### PROVIDED DATA
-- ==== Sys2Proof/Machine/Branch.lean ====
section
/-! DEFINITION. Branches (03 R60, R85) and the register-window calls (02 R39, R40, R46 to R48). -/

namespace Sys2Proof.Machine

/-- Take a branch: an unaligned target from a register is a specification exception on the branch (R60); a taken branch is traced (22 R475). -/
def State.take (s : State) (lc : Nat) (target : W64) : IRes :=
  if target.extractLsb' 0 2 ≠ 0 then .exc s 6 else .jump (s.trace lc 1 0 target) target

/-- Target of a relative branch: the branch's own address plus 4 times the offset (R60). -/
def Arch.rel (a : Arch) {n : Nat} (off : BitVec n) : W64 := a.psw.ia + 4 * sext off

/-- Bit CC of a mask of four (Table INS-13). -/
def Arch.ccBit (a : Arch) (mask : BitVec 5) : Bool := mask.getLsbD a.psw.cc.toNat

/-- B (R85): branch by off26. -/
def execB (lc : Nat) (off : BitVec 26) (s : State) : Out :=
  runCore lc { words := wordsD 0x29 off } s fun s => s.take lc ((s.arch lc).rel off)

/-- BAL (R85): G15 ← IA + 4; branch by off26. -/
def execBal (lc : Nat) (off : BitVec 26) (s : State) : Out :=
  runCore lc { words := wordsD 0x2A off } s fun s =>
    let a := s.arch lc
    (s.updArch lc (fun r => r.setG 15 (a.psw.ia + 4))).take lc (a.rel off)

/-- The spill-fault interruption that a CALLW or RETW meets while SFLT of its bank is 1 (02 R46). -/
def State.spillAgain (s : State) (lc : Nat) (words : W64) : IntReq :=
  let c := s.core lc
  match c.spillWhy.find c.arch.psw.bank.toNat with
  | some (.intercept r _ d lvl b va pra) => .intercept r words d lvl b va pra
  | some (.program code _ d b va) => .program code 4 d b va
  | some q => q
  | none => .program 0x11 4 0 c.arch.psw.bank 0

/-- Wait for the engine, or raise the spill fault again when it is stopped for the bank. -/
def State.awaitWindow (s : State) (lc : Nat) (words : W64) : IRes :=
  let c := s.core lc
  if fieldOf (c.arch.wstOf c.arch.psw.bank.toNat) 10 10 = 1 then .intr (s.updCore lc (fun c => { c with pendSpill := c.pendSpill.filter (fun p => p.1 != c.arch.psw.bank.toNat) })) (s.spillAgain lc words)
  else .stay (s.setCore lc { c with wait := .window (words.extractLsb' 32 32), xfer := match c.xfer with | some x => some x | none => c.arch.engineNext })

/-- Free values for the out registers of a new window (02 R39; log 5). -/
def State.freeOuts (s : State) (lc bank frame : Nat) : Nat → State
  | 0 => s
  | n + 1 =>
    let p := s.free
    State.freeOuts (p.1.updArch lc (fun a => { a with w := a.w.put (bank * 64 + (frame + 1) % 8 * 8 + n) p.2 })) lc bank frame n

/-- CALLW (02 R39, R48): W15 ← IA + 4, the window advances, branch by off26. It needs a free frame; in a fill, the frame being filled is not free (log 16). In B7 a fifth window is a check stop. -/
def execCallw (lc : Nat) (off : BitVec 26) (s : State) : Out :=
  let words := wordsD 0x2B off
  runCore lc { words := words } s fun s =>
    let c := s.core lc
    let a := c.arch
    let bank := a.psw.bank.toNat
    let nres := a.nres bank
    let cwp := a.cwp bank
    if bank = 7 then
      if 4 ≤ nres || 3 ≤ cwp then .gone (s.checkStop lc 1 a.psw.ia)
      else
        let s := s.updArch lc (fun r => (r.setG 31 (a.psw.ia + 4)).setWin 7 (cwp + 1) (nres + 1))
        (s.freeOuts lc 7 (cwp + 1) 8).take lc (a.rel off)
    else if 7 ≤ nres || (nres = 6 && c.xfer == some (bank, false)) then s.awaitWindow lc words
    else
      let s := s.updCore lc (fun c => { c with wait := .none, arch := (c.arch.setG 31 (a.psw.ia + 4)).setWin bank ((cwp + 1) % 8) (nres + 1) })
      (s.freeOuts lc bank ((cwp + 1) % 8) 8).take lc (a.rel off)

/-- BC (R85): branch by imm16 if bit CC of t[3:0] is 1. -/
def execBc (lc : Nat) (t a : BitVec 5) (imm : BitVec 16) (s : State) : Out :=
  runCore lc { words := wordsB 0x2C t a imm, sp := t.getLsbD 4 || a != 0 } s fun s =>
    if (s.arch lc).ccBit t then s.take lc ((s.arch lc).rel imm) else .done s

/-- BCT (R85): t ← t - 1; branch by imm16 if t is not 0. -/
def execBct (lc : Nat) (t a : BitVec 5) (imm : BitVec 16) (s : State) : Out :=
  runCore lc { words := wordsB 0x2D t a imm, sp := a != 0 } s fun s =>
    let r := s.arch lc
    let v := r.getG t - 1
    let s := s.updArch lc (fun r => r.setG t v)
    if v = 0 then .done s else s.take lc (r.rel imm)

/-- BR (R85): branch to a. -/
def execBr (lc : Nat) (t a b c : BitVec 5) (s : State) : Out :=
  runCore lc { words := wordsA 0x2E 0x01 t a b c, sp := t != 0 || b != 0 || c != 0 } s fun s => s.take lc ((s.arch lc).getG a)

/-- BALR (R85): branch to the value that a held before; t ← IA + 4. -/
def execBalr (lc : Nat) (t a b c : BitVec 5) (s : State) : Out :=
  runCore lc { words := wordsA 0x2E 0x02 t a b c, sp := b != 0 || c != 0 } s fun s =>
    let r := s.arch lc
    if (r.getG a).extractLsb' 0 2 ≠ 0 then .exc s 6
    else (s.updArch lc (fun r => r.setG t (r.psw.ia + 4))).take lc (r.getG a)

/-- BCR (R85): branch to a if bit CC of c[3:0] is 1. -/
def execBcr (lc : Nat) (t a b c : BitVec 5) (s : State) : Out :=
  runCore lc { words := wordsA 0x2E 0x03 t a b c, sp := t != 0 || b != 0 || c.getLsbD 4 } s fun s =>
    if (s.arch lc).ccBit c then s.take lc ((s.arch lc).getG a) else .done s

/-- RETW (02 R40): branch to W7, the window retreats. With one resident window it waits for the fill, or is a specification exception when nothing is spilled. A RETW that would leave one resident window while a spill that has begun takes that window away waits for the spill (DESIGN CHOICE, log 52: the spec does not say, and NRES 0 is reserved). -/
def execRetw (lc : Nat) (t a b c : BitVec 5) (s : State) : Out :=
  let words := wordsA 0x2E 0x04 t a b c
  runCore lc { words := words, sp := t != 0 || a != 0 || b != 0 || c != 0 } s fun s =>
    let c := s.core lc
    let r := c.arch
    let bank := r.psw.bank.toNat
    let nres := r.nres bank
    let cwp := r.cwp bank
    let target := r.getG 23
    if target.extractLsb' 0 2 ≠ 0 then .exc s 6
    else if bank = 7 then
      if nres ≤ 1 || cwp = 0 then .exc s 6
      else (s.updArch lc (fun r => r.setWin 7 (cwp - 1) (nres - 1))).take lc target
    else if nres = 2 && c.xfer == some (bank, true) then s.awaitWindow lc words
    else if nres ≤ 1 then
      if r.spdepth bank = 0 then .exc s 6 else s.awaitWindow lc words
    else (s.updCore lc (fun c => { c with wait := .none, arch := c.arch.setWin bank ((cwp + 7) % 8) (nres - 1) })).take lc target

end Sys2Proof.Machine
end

### WORK INSTRUCTION
Going down the listing above, begin printing at the line with "R39; log 5). -/" and finish with the line with "wordsB 0x2C t", exactly as they appear.

### SOLUTION FOR THIS TASK
/-- Free values for the out registers of a new window (02 R39; log 5). -/
def State.freeOuts (s : State) (lc bank frame : Nat) : Nat → State
  | 0 => s
  | n + 1 =>
    let p := s.free
    State.freeOuts (p.1.updArch lc (fun a => { a with w := a.w.put (bank * 64 + (frame + 1) % 8 * 8 + n) p.2 })) lc bank frame n

/-- CALLW (02 R39, R48): W15 ← IA + 4, the window advances, branch by off26. It needs a free frame; in a fill, the frame being filled is not free (log 16). In B7 a fifth window is a check stop. -/
def execCallw (lc : Nat) (off : BitVec 26) (s : State) : Out :=
  let words := wordsD 0x2B off
  runCore lc { words := words } s fun s =>
    let c := s.core lc
    let a := c.arch
    let bank := a.psw.bank.toNat
    let nres := a.nres bank
    let cwp := a.cwp bank
    if bank = 7 then
      if 4 ≤ nres || 3 ≤ cwp then .gone (s.checkStop lc 1 a.psw.ia)
      else
        let s := s.updArch lc (fun r => (r.setG 31 (a.psw.ia + 4)).setWin 7 (cwp + 1) (nres + 1))
        (s.freeOuts lc 7 (cwp + 1) 8).take lc (a.rel off)
    else if 7 ≤ nres || (nres = 6 && c.xfer == some (bank, false)) then s.awaitWindow lc words
    else
      let s := s.updCore lc (fun c => { c with wait := .none, arch := (c.arch.setG 31 (a.psw.ia + 4)).setWin bank ((cwp + 1) % 8) (nres + 1) })
      (s.freeOuts lc bank ((cwp + 1) % 8) 8).take lc (a.rel off)

/-- BC (R85): branch by imm16 if bit CC of t[3:0] is 1. -/
def execBc (lc : Nat) (t a : BitVec 5) (imm : BitVec 16) (s : State) : Out :=
  runCore lc { words := wordsB 0x2C t a imm, sp := t.getLsbD 4 || a != 0 } s fun s =>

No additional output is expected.